# Amtrak Auto Train?



## markoles (Jan 2, 2008)

Hi guys,

I booked the family vacation next summer (parents are very very generous!) for Orlando next summer. As a train guy, I am sworn to review any train travel options. Also, Mary Beth prefers train travel, so it is truly a win-win. Amtrak quoted me $1350 for the entire trip: family bedroom both directions, bringing our Honda Pilot. The Amtrak option also allows me limited exposure financially. Because tickets are fully refundable as long as I cancel 7 days before departure, if I find a good flight deal or if for some reasaon we need to cancel, we can get our money back. I don't think this is the case with airlines who will likely want to give me travel vouchers. 

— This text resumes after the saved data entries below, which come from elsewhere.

/-- TOKEN_FORM and TOKEN_ADOPT advance the epoch tokens. When the sample index at the output of stall 0x01 has reached the next
boundary and is not held, TOKEN_FORM forms that token: the commits due leave the pending list and apply in their order,
blocks that swap at once do so, and the reports, the pair and a skewed commit follow. Before that it changes nothing.
TOKEN_ADOPT outside SLEEP makes a block adopt the formed tokens up to the one named, one after the other, as long as the
block can; of the next one, which it can adopt, it adopts that one. -/
def Obligations.TokensFormAndAreAdopted : Prop :=
  (∀ s : State, tokenReady s.dev = true →
      exec .tokenForm s = .next (after s (let t := nextToken s.dev
        let due := dueCommits s.dev t
        let d := noteContexts t due s.dev
        let d := { d with cfg := { d.cfg with
          pendingCommits := d.cfg.pendingCommits.filter (fun m => decide (t < m.epoch)), lastToken := t, tokenZero := false } }
        let d := due.foldl (fun d m => applyCommit t m d) d
        let d := if due.isEmpty then d else noteUnits t d
        let d := if d.cfg.generation == s.dev.cfg.generation then d
          else { d with cfg := { d.cfg with genAt := d.cfg.genAt ++ [(t, d.cfg.generation)] } }
        let d := genGeneration (swapAtOnce (epochPulse t (noteEpochs t s.dev.cfg.generation s.dev.cfg.tokenZero d)))
        let d := (generationsOf s.dev.cfg.generation due).foldl (fun d x => reportCommit x.1 x.2 d) d
        let d := if d.cfg.skewed.any (fun m => m.epoch == t) then commitSkew d else d
        pairFormAt t d)))
  ∧ (∀ s : State, tokenReady s.dev = false → exec .tokenForm s = .next (after s s.dev))
  ∧ (∀ (s : State) (b : TokenBlock) (upTo : Nat), s.dev.power.state ≠ .sleep →
      exec (.tokenAdopt b upTo) s = .next (after s (let key := tokenBlockKey b
        let lim := min upTo s.dev.cfg.lastToken
        settleAdoptions (pruneTokens (adoptUpTo key lim (lim - adoptedBy s.dev key) s.dev)))))
  ∧ (∀ (s : State) (b : TokenBlock) (n : Nat), s.dev.power.state ≠ .sleep → adoptedBy s.dev (tokenBlockKey b) = n →
      n + 1 ≤ s.dev.cfg.lastToken → canAdopt s.dev (tokenBlockKey b) (n + 1) = true →
      exec (.tokenAdopt b (n + 1)) s = .next (after s (settleAdoptions (pruneTokens
        (adoptOne (tokenBlockKey b) (n + 1) (n + 1) s.dev)))))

My other travel options (which I have essentially ruled out)
Expedia found me flights from Harrisburg for the family at $1280 for all 3 of us. That is connecting flights to major hubs, so two flights each way. MB is a self proclaimed white knuckle flyer, so that works against me, and I will have a car rental in Florida, so that is going to likely cost me another $300 for a week, so $1580. Airtran does offer non-stop flights to Orlando from Harrisburg, but I can't book it this early. Checked pricing on a random week in February, and it would still be close to $350 each, so not much different. Flying direct out of Philly, I can get non-stops for $963 for all three, but add $100 for parking at PHL $300 for a car and we're back at the autotrain price. 

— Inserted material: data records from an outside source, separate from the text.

-- ==== Sys2Proof/Laws/Checks.lean ====
section
/-! SUPPORT. A rule of a block that does not hold fails check 1 (R51); what a field-change list reads as (R46). -/

namespace Sys2Proof.Laws

open Sys2Proof.Machine

theorem check1 {d : Device} {old c : Values} {writes keys commits} {r : Bool × Nat} (h : r ∈ blockRules d c) (hr : r.1 = false) :
    ∃ k, failingCheck d old c writes keys commits = some (1, k, .badParam) := by
  have hf : ∃ k, firstFailing (blockRules d c) = some k := by
    unfold firstFailing
    cases e : (blockRules d c).find? (fun x => !x.1) with
    | some x => exact ⟨_, rfl⟩
    | none => simp only [List.find?_eq_none] at e; have := e r h; simp [hr] at this
  obtain ⟨k, hk⟩ := hf
  unfold failingCheck
  dsimp only
  rw [hk]
  cases checkClock d c writes with
  | some x => exact ⟨x, rfl⟩
  | none => exact ⟨k, rfl⟩

/-- A list that reads well has at least one change and at most the 4,096 entries of its count. -/
theorem readChanges_length {d : Device} {a n : Nat} {l : List (Nat × Int)} (h : readChanges d a n = .ok l) : l.length ≤ 4096 := by
  unfold readChanges at h
  split at h
  · cases h
  · rename_i hn
    dsimp only at h
    split at h
    · cases h
    · cases h
      refine (List.length_filterMap_le _ _).trans ?_
      simp [readEntries] at hn ⊢
      omega

end Sys2Proof.Laws
end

Driving? Who knows where gas prices will be. 2000 miles at about 15 miles per gallon (assuming we're sitting in traffic for at least part of the trip), and gas at $3/ gallon, that's $400. But, the real number is the wear and tear, which is more like $1100. The Honda Pilot has been a great car for us on trips. The built in DVD player keeps Luke entertained since the PA turnpike, NJ Turnpike, Garden State Parkway, and whatever other highways all look the same and the scenery is mostly hidden behind sound barrier walls. But at 6'-4", about 4 hours is my max for one stretch. I don't think any of us can handle 2000 miles of driving while listening to "Elmo's Potty Time" or "Elmo in Grouchland" or a plethora of other DVD's Luke likes to watch (with the major exception of Steam in the Autumn or Steam in the Spring, but then MB will only tolerate that for maybe an hour or less). 

So, it looks like the AutoTrain is a real option. Have any of you traveled on the Auto Train? What was your experience like? I've traveled in Amtrak sleepers out west, but I could use a refresher on the Superliner equipment. It is different from the Viewliner stuff we have on the east coast.

Experiences? 

Thanks,

Mark


----------



## East Broad Top (Dec 29, 2007)

It's been a while since I took the auto train (mid '90s). We had the sleeper, and it was very comfortable. I don't recall the exact accommodations, but space wasn't a concern. I'm pretty sure it was the Superliner equipment, as I remember there being two levels. 

$1350 is well worth the price not to have to listen to "Elmo's Potty Time." Fortunately I've got a 2-year reprieve before I have to listen to that again. 

Later, 

K


----------



## San Juan (Jan 3, 2008)

I've never been on the Auto Train, but I've been on Superliners all my life. So I can give you some insight about the cars and some things a railfan should look for.


The Auto Train has a unique consist compared to other Superliner trains. This train has the only full deluxe Superliner sleeping cars in the Amtrak system. This means all rooms are bedrooms upstairs...no roomettes. It's referred to as "deluxe", because at the time the cars were built (1994), bedrooms were referred to as deluxe rooms by Amtrak and roomettes were "economy" rooms. The lower level is the same as a standard Superliner sleeping car. So there are four roomettes, the family room, the accessible room, restrooms, and a shower downstairs. Since you are booked into one of the family rooms on the train, you might be in a deluxe sleeper. Best way to find out is to check the car number. Deluxe sleepers are numbered 32500-32505, while the regular sleepers are numbered 32000-32069 (Superliner I) and 32070-32118 (Superliner II).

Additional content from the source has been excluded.